Policy gradients sidestep this entirely. Instead of learning Q-values and deriving a policy, we directly parameterize the policy as a probability distribution. For continuous actions, that distribution is typically a multivariate Gaussian: the network outputs a mean vector and a standard deviation vector, and actions are sampled from that Gaussian.

SSA example: satellite delta-v maneuver

Consider a satellite orbit-raising maneuver. The satellite must decide on a delta-v vector at each thrust opportunity — a continuous 3D vector $(Δ v_{x}, Δ v_{y}, Δ v_{z})$ in the RTN (radial-tangential-normal) frame. DQN would require discretizing this space — say, 10 values per axis — giving 1,000 discrete actions, each requiring a separate Q-value output from the network.
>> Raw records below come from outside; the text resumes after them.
-- ==== Sys2Proof/Laws/PerInstr.lean ====
section
/-! SUPPORT. A family of claims about every instruction as syntax, one lemma per constructor. Shape: a device step has no word;
every other instruction has a word of one or two halfwords, and bit 0 of the first tells which (R138). -/

namespace Sys2Proof.Laws

namespace Shape

/-- A device step has no word; an instruction has one of 16 bits with bit 0 clear, or of 32 bits with bit 0 set (R138). -/
def Statement (i : Instr) : Prop :=
  if (Machine.traitsOf i).device then encode i = none
  else ∃ n w, encode i = some (n, w) ∧ ((n = 16 ∧ w % 2 = 0) ∨ (n = 32 ∧ w % 2 = 1))

theorem of_step {i : Instr} (t : (Machine.traitsOf i).device = true) (h : encode i = none) : Statement i := by
  simpa only [Statement, t, if_true] using h

theorem of_halfword {i : Instr} (w : Nat) (t : (Machine.traitsOf i).device = false) (h : encode i = some (16, w)) (e : w % 2 = 0) :
    Statement i := by
  simp only [Statement, t, Bool.false_eq_true, if_false]
  exact ⟨16, w, h, .inl ⟨rfl, e⟩⟩

theorem of_word {i : Instr} (w : Nat) (t : (Machine.traitsOf i).device = false) (h : encode i = some (32, w)) (e : w % 2 = 1) :
    Statement i := by
  simp only [Statement, t, Bool.false_eq_true, if_false]
  exact ⟨32, w, h, .inr ⟨rfl, e⟩⟩
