-- ==== Sys2Proof/Laws/State.lean ====
section
/-! SUPPORT. What each update of the state leaves as it was, field by field, and what it writes; true by definition. -/

namespace Sys2Proof.Machine

/-! ### The squad whose step runs -/

@[simp] theorem State.onSq_mem (s : State) (f : Squad → Squad) : (s.onSq f).mem = s.mem := rfl
@[simp] theorem State.onSq_poison (s : State) (f : Squad → Squad) : (s.onSq f).poison = s.poison := rfl
@[simp] theorem State.onSq_codes (s : State) (f : Squad → Squad) : (s.onSq f).codes = s.codes := rfl
@[simp] theorem State.onSq_parked (s : State) (f : Squad → Squad) : (s.onSq f).parked = s.parked := rfl
@[simp] theorem State.onSq_crews (s : State) (f : Squad → Squad) : (s.onSq f).crews = s.crews := rfl
@[simp] theorem State.onSq_grids (s : State) (f : Squad → Squad) : (s.onSq f).grids = s.grids := rfl
@[simp] theorem State.onSq_ctxs (s : State) (f : Squad → Squad) : (s.onSq f).ctxs = s.ctxs := rfl
@[simp] theorem State.onSq_resids (s : State) (f : Squad → Squad) : (s.onSq f).resids = s.resids := rfl
@[simp] theorem State.onSq_l1 (s : State) (f : Squad → Squad) : (s.onSq f).l1 = s.l1 := rfl
@[simp] theorem State.onSq_llc (s : State) (f : Squad → Squad) : (s.onSq f).llc = s.llc := rfl
@[simp] theorem State.onSq_ways (s : State) (f : Squad → Squad) : (s.onSq f).ways = s.ways := rfl
@[simp] theorem State.onSq_wayRet (s : State) (f : Squad → Squad) : (s.onSq f).wayRet = s.wayRet := rfl
@[simp] theorem State.onSq_bankRet (s : State) (f : Squad → Squad) : (s.onSq f).bankRet = s.bankRet := rfl
@[simp] theorem State.onSq_tlb (s : State) (f : Squad → Squad) : (s.onSq f).tlb = s.tlb := rfl
@[simp] theorem State.onSq_fused (s : State) (f : Squad → Squad) : (s.onSq f).fused = s.fused := rfl
@[simp] theorem State.onSq_latent (s : State) (f : Squad → Squad) : (s.onSq f).latent = s.latent := rfl
@[simp] theorem State.onSq_links (s : State) (f : Squad → Squad) : (s.onSq f).links = s.links := rfl
@[simp] theorem State.onSq_parts (s : State) (f : Squad → Squad) : (s.onSq f).parts = s.parts := rfl
@[simp] theorem State.onSq_queues (s : State) (f : Squad → Squad) : (s.onSq f).queues = s.queues := rfl
@[simp] theorem State.onSq_units (s : State) (f : Squad → Squad) : (s.onSq f).units = s.units := rfl
@[simp] theorem State.onSq_dev (s : State) (f : Squad → Squad) : (s.onSq f).dev = s.dev := rfl
@[simp] theorem State.onSq_cycle (s : State) (f : Squad → Squad) : (s.onSq f).cycle = s.cycle := rfl
@[simp] theorem State.onSq_survey (s : State) (f : Squad → Squad) : (s.onSq f).survey = s.survey := rfl
@[simp] theorem State.onSq_meridian (s : State) (f : Squad → Squad) : (s.onSq f).meridian = s.meridian := rfl
@[simp] theorem State.onSq_lastCore (s : State) (f : Squad → Squad) : (s.onSq f).lastCore = s.lastCore := rfl
@[simp] theorem State.onSq_serial (s : State) (f : Squad → Squad) : (s.onSq f).serial = s.serial := rfl
@[simp] theorem State.onSq_tickets (s : State) (f : Squad → Squad) : (s.onSq f).tickets = s.tickets := rfl
@[simp] theorem State.onSq_plan (s : State) (f : Squad → Squad) : (s.onSq f).plan = s.plan := rfl
@[simp] theorem State.onSq_hostOut (s : State) (f : Squad → Squad) : (s.onSq f).hostOut = s.hostOut := rfl
@[simp] theorem State.onSq_sq (s : State) (f : Squad → Squad) : (s.onSq f).sq = f s.sq := rfl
Policy gradients make this a single forward pass producing six scalars: three means and three standard deviations.

import torch
import torch.nn as nn
from torch.distributions import Normal

class ContinuousThrustPolicy(nn.Module):
    """
    Policy network for satellite delta-v maneuver decisions.
    Input: orbital state (position + velocity in some representation)
    Output: distribution over delta-v vector (RTN frame, km/s)
    """
    def __init__(self, state_dim=6, action_dim=3, hidden_dim=128):
        super().__init__()
        self.shared = nn.Sequential(
            nn.Linear(state_dim, hidden_dim),
            nn.Tanh(),
            nn.Linear(hidden_dim, hidden_dim),
            nn.Tanh(),
        )
        # Mean head: unbounded, represents the center of the thrust distribution
        self.mean_head = nn.Linear(hidden_dim, action_dim)
        # Log-std head: learn log(std) instead of std directly for numerical stability
        # Initialize to produce small, conservative maneuvers at the start
        self.log_std_head = nn.Linear(hidden_dim, action_dim)
    
    def forward(self, state):
        features = self.shared(state)
        mean = self.mean_head(features)
        # Clamp log_std to avoid collapse (too small) or explosion (too large)
        log_std = self.log_std_head(features).clamp(-4.0, 0.5)
        std = torch.exp(log_std)
        return mean, std
    
    def get_action(self, state):
        """Sample a delta-v action and return log-probability."""
        mean, std = self.forward(state)
        dist = Normal(mean, std)
        action = dist.rsample()  # rsample allows gradients to flow through the sample
        log_prob = dist.log_prob(action).sum(dim=-1)  # sum over action dimensions
        return action, log_prob, mean, std


class ContinuousREINFORCE:
    def __init__(self, state_dim=6, action_dim=3, lr=3e-4, gamma=0.99):
        self.policy = ContinuousThrustPolicy(state_dim, action_dim)
        self.optimizer = torch.optim.Adam(self.policy.parameters(), lr=lr)
        self.gamma = gamma
    
    def select_action(self, state):
        state_t = torch.tensor(state, dtype=torch.float32)
        action, log_prob, mean, std = self.policy.get_action(state_t)
        return action.detach().numpy(), log_prob, mean.detach(), std.detach()
    
    def update(self, log_probs, returns):
        log_probs = torch.stack(log_probs)
        returns_t = torch.tensor(returns, dtype=torch.float32)
        # Normalize returns for stability (explained in detail below)
        returns_t = (returns_t - returns_t.mean()) / (returns_t.std() + 1e-8)
        loss = -(log_probs * returns_t).sum()
        self.optimizer.zero_grad()
        loss.backward()
        torch.nn.utils.clip_grad_norm_(self.policy.parameters(), max_norm=1.0)
        self.optimizer.step()
        return loss.item()


# Demonstrate: why Normal is the right distribution for thrust
torch.manual_seed(42)
policy = ContinuousThrustPolicy(state_dim=6, action_dim=3)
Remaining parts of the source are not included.